## [Task details]
Using the material that follows, output exactly the lines from the one containing "let s4 := s3.put (j.new + o.x2) e2.2" through the one containing "else if st.contains", with both ends kept.

## [Stored data]
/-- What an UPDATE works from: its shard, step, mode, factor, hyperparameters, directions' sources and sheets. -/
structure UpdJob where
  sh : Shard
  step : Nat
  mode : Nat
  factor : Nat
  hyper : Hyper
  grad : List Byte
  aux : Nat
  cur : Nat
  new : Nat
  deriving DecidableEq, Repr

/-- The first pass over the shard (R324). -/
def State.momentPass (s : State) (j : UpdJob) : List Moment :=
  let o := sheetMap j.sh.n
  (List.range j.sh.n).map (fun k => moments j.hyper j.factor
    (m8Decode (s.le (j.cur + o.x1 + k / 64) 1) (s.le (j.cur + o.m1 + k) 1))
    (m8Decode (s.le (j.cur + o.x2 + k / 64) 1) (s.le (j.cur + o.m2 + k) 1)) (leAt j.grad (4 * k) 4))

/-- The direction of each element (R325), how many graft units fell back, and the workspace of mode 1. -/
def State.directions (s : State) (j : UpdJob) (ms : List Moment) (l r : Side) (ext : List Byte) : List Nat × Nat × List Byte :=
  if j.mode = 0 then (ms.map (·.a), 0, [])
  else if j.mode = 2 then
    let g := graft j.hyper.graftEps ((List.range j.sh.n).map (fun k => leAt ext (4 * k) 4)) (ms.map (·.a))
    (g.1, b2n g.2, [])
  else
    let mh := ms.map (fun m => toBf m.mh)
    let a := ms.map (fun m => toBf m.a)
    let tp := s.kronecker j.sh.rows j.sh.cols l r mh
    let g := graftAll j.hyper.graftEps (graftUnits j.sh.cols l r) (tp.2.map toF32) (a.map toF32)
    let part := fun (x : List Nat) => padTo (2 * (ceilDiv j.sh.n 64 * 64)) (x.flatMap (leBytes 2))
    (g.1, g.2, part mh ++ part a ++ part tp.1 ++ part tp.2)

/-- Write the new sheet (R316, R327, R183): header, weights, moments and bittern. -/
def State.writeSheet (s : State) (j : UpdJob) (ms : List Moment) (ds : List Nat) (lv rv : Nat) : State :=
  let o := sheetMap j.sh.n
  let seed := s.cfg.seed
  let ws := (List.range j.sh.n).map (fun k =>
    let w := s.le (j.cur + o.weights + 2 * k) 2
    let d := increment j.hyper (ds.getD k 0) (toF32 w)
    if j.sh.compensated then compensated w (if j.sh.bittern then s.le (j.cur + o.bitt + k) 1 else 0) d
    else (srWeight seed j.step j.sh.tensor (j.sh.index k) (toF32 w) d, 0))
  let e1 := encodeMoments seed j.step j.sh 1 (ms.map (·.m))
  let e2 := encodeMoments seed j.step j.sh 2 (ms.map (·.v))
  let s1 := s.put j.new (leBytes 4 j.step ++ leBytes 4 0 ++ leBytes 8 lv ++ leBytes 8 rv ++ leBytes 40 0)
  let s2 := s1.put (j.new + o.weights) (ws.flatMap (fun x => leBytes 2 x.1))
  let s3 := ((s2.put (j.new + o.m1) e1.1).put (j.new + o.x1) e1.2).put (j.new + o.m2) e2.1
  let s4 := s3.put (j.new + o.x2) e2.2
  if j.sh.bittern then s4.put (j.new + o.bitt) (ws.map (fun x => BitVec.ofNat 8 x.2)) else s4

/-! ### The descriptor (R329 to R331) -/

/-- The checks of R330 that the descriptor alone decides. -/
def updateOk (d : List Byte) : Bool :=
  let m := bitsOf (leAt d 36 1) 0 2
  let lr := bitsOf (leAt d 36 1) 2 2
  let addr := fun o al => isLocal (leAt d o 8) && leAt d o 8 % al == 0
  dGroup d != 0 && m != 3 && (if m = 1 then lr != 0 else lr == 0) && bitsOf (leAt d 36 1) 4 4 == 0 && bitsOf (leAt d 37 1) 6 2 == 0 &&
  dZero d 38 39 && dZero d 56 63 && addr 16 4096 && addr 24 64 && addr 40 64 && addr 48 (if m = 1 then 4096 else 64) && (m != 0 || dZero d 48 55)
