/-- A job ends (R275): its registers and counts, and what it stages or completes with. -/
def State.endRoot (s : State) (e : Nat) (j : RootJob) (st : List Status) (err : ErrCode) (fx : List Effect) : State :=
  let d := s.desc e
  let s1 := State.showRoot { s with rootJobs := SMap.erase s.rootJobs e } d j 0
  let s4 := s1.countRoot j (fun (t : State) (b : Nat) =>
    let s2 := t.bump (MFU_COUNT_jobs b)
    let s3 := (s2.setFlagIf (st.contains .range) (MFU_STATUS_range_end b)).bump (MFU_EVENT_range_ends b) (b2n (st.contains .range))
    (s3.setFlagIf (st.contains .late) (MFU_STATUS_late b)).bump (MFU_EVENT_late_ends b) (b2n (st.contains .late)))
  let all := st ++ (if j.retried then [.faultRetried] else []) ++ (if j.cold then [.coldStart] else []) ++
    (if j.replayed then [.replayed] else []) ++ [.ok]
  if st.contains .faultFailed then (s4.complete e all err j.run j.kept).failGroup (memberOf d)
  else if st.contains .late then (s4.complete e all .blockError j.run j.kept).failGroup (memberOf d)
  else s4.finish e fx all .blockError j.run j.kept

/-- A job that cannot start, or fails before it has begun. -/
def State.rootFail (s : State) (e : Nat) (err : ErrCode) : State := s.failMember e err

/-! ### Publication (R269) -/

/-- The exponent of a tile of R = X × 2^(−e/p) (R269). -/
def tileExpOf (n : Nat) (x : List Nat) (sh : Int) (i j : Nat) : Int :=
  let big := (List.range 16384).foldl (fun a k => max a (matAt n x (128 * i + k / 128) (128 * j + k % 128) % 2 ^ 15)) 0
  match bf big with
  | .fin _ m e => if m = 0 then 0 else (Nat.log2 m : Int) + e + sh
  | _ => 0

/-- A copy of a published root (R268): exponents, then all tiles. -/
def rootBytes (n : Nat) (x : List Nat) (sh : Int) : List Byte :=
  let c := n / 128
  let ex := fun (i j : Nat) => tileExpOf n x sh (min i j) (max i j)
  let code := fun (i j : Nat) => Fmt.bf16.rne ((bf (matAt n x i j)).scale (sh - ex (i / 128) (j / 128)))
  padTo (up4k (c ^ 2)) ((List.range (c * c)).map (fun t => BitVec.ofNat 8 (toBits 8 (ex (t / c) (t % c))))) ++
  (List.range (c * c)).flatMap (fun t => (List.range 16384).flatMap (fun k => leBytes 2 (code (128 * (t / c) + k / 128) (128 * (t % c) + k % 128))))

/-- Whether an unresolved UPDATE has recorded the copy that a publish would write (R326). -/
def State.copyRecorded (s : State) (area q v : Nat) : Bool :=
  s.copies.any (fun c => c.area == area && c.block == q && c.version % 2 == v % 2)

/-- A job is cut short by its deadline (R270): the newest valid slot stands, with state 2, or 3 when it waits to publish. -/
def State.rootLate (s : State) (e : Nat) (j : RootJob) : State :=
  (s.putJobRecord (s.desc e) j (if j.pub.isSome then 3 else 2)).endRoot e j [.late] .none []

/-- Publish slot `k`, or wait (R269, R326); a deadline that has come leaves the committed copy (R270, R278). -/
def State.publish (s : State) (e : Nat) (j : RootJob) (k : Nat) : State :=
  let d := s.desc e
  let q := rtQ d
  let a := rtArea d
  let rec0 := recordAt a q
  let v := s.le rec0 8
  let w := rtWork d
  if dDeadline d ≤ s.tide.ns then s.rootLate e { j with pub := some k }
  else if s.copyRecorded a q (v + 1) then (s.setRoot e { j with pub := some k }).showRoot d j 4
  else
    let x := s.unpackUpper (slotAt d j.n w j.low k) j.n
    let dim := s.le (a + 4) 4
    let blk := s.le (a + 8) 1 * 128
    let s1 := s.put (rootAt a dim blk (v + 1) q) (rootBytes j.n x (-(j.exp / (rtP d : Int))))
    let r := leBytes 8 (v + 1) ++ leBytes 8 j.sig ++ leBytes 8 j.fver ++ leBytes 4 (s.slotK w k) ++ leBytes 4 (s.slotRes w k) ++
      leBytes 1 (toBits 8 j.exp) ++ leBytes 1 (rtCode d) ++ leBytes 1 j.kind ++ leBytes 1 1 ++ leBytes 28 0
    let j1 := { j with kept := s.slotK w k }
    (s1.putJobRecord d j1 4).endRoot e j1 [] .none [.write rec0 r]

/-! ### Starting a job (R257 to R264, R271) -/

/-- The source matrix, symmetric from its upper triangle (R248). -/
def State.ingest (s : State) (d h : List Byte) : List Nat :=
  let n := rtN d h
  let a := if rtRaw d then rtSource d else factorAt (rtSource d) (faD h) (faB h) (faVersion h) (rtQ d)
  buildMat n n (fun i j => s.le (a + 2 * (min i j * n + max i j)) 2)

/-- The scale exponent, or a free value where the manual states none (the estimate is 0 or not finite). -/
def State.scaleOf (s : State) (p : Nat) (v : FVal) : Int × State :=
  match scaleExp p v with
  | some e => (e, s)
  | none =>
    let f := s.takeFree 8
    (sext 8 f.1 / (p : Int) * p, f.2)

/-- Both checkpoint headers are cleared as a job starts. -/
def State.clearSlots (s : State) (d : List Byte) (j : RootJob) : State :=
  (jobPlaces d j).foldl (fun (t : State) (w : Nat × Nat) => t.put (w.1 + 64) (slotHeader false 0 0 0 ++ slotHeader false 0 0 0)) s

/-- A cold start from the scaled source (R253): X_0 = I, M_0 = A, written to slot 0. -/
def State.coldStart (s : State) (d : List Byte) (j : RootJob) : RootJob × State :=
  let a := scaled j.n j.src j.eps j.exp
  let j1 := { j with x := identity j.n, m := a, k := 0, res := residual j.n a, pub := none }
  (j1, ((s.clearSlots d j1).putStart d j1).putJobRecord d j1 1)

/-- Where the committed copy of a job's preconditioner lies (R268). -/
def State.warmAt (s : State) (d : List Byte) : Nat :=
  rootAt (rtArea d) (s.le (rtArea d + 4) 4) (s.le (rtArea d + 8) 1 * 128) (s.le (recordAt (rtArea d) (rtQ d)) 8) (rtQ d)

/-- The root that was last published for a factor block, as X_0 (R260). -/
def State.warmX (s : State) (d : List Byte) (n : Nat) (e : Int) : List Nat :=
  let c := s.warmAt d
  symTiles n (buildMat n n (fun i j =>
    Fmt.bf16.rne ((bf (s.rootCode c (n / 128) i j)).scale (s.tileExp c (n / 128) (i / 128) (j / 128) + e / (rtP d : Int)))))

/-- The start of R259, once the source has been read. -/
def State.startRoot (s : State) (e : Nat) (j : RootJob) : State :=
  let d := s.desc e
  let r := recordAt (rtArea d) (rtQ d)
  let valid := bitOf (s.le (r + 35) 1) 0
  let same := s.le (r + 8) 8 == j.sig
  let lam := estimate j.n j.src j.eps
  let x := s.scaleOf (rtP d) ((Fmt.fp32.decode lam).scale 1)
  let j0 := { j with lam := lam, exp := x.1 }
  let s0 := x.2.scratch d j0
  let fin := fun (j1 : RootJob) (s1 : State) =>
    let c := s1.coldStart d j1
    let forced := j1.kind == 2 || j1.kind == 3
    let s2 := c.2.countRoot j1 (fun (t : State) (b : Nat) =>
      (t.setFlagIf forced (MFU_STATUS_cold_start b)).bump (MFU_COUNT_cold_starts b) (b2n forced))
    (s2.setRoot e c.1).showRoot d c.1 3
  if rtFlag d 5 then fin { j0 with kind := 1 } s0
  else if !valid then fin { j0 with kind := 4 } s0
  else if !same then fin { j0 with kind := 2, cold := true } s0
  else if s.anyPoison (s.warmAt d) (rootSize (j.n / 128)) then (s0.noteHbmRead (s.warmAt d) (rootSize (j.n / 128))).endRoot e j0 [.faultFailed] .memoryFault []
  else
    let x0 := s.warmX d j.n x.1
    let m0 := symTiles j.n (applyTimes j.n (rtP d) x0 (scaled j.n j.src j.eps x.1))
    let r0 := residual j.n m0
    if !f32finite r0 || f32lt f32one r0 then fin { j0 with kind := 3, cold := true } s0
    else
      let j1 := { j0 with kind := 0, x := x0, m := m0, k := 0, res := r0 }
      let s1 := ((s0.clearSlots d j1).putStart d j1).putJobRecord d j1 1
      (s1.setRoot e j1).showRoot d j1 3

## [Output for this exercise]
  let s4 := s3.put (j.new + o.x2) e2.2
  if j.sh.bittern then s4.put (j.new + o.bitt) (ws.map (fun x => BitVec.ofNat 8 x.2)) else s4

/-! ### The descriptor (R329 to R331) -/

/-- The checks of R330 that the descriptor alone decides. -/
def updateOk (d : List Byte) : Bool :=
  let m := bitsOf (leAt d 36 1) 0 2
  let lr := bitsOf (leAt d 36 1) 2 2
  let addr := fun o al => isLocal (leAt d o 8) && leAt d o 8 % al == 0
  dGroup d != 0 && m != 3 && (if m = 1 then lr != 0 else lr == 0) && bitsOf (leAt d 36 1) 4 4 == 0 && bitsOf (leAt d 37 1) 6 2 == 0 &&
  dZero d 38 39 && dZero d 56 63 && addr 16 4096 && addr 24 64 && addr 40 64 && addr 48 (if m = 1 then 4096 else 64) && (m != 0 || dZero d 48 55)
/-- A job ends (R275): its registers and counts, and what it stages or completes with. -/
def State.endRoot (s : State) (e : Nat) (j : RootJob) (st : List Status) (err : ErrCode) (fx : List Effect) : State :=
  let d := s.desc e
  let s1 := State.showRoot { s with rootJobs := SMap.erase s.rootJobs e } d j 0
  let s4 := s1.countRoot j (fun (t : State) (b : Nat) =>
    let s2 := t.bump (MFU_COUNT_jobs b)
    let s3 := (s2.setFlagIf (st.contains .range) (MFU_STATUS_range_end b)).bump (MFU_EVENT_range_ends b) (b2n (st.contains .range))
    (s3.setFlagIf (st.contains .late) (MFU_STATUS_late b)).bump (MFU_EVENT_late_ends b) (b2n (st.contains .late)))
  let all := st ++ (if j.retried then [.faultRetried] else []) ++ (if j.cold then [.coldStart] else []) ++
    (if j.replayed then [.replayed] else []) ++ [.ok]
  if st.contains .faultFailed then (s4.complete e all err j.run j.kept).failGroup (memberOf d)
  else if st.contains .late then (s4.complete e all .blockError j.run j.kept).failGroup (memberOf d)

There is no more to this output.